Tejun Heo <tj@xxxxxxxxxx> · Tue, 09 Sep 2008 13:28:36 +0200

Dan Noé wrote:
> Just after midnight last night, during an rsync job which copies a lot
> of data onto my backup disk (half of a Linux software RAID 1), I
> received the following:
> 
> -- SNIP --
> ata3.00: exception Emask 0x10 SAct 0x0 SErr 0x10000 action 0xe frozen
> ata3.00: irq_stat 0x00400000, PHY RDY changed
> ata3: SError: { PHYRdyChg }
> ata3.00: cmd 35/00:10:3f:00:34/00:00:22:00:00/e0 tag 0 dma 8192 out
>          res 50/00:00:4e:01:18/00:00:22:00:00/e0 Emask 0x10 (ATA bus error)
> ata3.00: status: { DRDY }
> ata3: hard resetting link
> ata3: link is slow to respond, please be patient (ready=0)
> ata3: SATA link up 1.5 Gbps (SStatus 113 SControl 300)
> ata3.00: qc timeout (cmd 0xec)
> ata3.00: failed to IDENTIFY (I/O error, err_mask=0x5)
> ata3.00: revalidation failed (errno=-5)
> ata3: failed to recover some devices, retrying in 5 secs
> ata3: hard resetting link
> ata3: SATA link up 1.5 Gbps (SStatus 113 SControl 300)
> ata3.00: configured for UDMA/100
> ata3: EH complete
> sd 2:0:0:0: [sdc] 625142448 512-byte hardware sectors (320073 MB)
> sd 2:0:0:0: [sdc] Write Protect is off
> sd 2:0:0:0: [sdc] Mode Sense: 00 3a 00 00
> sd 2:0:0:0: [sdc] Write cache: enabled, read cache: enabled, doesn't
> support DPO or FUA
> -- SNIP --
> 
> The system seems to be working fine now, and there was not even a RAID
> failure reported by the md system.  Is this something I should be
> concerned about?
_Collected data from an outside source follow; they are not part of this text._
/-- The core and bench of a die for a team of a launch (R348). -/
def placeIn (s : State) (l : Launch) (die : Nat) : Option (Nat × Nat) :=
  let n := l.lanes
  let fit := fun (c : Nat) => if coreHolds s c l.stackDecl l.localsDecl n l.partition then pickBench s c ((n + 31) / 32) else none
  let mine := fun (c : Nat) => if (getCore s c).tenancy = some l.id then fit c else none
  let fresh := fun (c : Nat) => if coreEmpty s c ∧ (getCore s c).tenancy ≠ some l.id then fit c else none
  if (getDie s die).therm = .tripped then none
  else (List.range 13).findSome? fun q =>
    let cores := (List.range 4).filterMap fun i => physCore s die (4 * q + i)
    match cores.findSome? fun c => (mine c).map fun b => (c, b) with
    | some x => some x
    | none => cores.findSome? fun c => (fresh c).map fun b => (c, b)

/-- The dies in the order in which a team tries them: fewest resident lanes first (R348). -/
def dieOrder (s : State) : List Nat :=
  let lanes := fun (d : Nat) => ((s.teams.filter fun t => dieOf t.core == d).map (·.width)).sum
  (List.range 4).foldl (fun l d => put lanes d l) []
where
  /-- A die put behind those with as few lanes. -/
  put (lanes : Nat → Nat) (d : Nat) : List Nat → List Nat
    | [] => [d]
    | x :: r => if lanes d < lanes x then d :: x :: r else x :: put lanes d r

/-- A core begins a launch's tenancy (R196). -/
def newTenancy (s : State) (c : Nat) (l : Launch) : State :=
  let s := writeBackAll s c
  let x := getCore s c
  setCore s c { x with
    tenancy := some l.id
    cpart := BitVec.ofNat 32 l.partition
    cowner := 0x80000000 ||| l.tag.setWidth 32
    pool := [], full := [], poisonRows := [], tileStatus := [], tilePoison := [], cache := [], utlb := [], feWaiters := [],
    matq := [], ixq := [] }

/-- The first fragment of a team (R66, R68). -/
def Frag.start (n : Nat) (pc : DWord) : Frag :=
  let m := fullMask n
  { num := 0, pc, joinPc := 0, fmt := 0, mark := none, depth := 0, shelf := 0, st := .ready, trapMarker := false, spilled := false,
    handler := false, parent := none, live := 0, seq := 0, member := m, active := m, m0 := m, m1 := m, m2 := m, m3 := m, wait := none,
    paused := 0, low := 0 }

/-- A team at its start (R66, R68, R191, R382): its arguments, its lanes and its first fragment. -/
def Launch.team (l : Launch) (uid number core bench slot : Nat) : Team :=
  let n := l.lanes
  { Team.blank uid l.tag l.id core bench with
    number, slot, teams := l.pkt.teams, age := l.id * 2 ^ 24 + number, width := n, isProtected := l.flags % 2 == 1,
    stackDecl := l.stackDecl, localsDecl := l.localsDecl, base := l.base, isCoresident := l.flags / 4 % 2 == 1,
    isPersistent := l.flags / 2 % 2 == 1, isComp := l.comp.isSome,
    lanes := List.replicate n { stack := [], locals := List.replicate l.localsDecl Entry.zero },
    scalars := [0, l.pkt.args] ++ l.pkt.inline ++ List.replicate 22 0,
    uhvec := if l.handler = 0 then 0 else l.base + BitVec.ofNat 64 l.handler,
    frags := [Frag.start n (l.base + BitVec.ofNat 64 l.entry)] }

/-- The lowest free slot of a bench. -/
def freeSlotOf (s : State) (c b : Nat) : Nat :=
  ((List.range 16).find? fun n => !(s.teams.any fun t => t.core == c && t.bench == b && t.slot == n)).getD 0

/-- A context whose team is placed runs (R350). -/
def setRunning (s : State) (tag : Tag) : State :=
  match slotOfTag s tag with
  | some n => let x := getSlot s n; if x.st = 1 then setSlot s n { x with st := 2 } else s
  | none => s

/-- The next team of a launch placed on the first fit (R348): none where there is none. Its start acquires at pkg scope (R346, R382, R402). -/
def placeTeam (s : State) (l : Launch) : Option (State × Launch) :=
  let dies := match l.comp with
    | some e => [e.1]
    | none => dieOrder s
  match dies.findSome? fun d => placeIn s l d with
  | none => none
  | some (c, b) =>
    let s := if (getCore s c).tenancy = some l.id then invalidateAll s c else newTenancy s c l
    let t := l.team s.hub.nextUid l.placed c b (freeSlotOf s c b)
    let l := { l with placed := l.placed + 1 }
    let s := { s with teams := s.teams ++ [t], hub := { s.hub with nextUid := s.hub.nextUid + 1 } }
    some (traceEvent (setRunning (setLaunch s l) l.tag) t 5 0, l)

/-- Teams of a launch placed in order while they fit; fuel counts teams. -/
def placeTeams : Nat → State → Launch → State × Launch
  | 0, s, l => (s, l)
  | fuel + 1, s, l =>
    if l.pkt.teams ≤ l.placed then (s, l)
    else match placeTeam s l with
      | some (s, l) => placeTeams fuel s l
      | none => (s, l)

/-- A launch's teams are placed as they fit: one for a launch that is not coresident, every team or none for one that is (R346).
The packet leaves its queue with its last team. -/
def placeSome (s : State) (l : Launch) : State :=
  let s' := if l.flags / 4 % 2 = 1 then
      let x := placeTeams l.pkt.teams s l
      if x.2.placed = l.pkt.teams then some x else none
    else if l.placed < l.pkt.teams then placeTeam s l else none
  match s' with
  | none => s
  | some (s, l) =>
    if l.placed = l.pkt.teams ∧ l.comp.isNone then
      let q := getQueue s l.queue
      setQueue s l.queue { q with packets := q.packets.filter fun p => p.seq != l.pkt.seq }
    else s

/-- The teams of a launch that an empty core takes (R348). -/
def coreTakes (l : Launch) : Nat :=
  let n := l.lanes
  let w := (n + 31) / 32
  min (min 64 (8192 / max 1 n)) (min (4 * min 16 (64 / max 1 w)) (l.partition % 256 * 65536 / demand l.stackDecl l.localsDecl n))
Hardware issue, software bug?
> 
> Linux colobus 2.6.26.3 #1 SMP Thu Aug 21 10:15:38 EDT 2008 i686 Intel(R)
> Pentium(R) 4 CPU 3.20GHz GenuineIntel GNU/Linux
> 
> 00:1f.2 SATA controller: Intel Corporation 82801FR/FRW (ICH6R/ICH6RW)
> SATA Controller (rev 03)
> 
> I am using the libata ahci driver.  There are four drives crammed into a
> 1U with hotplug trays, but AFAIK no one was poking around the system.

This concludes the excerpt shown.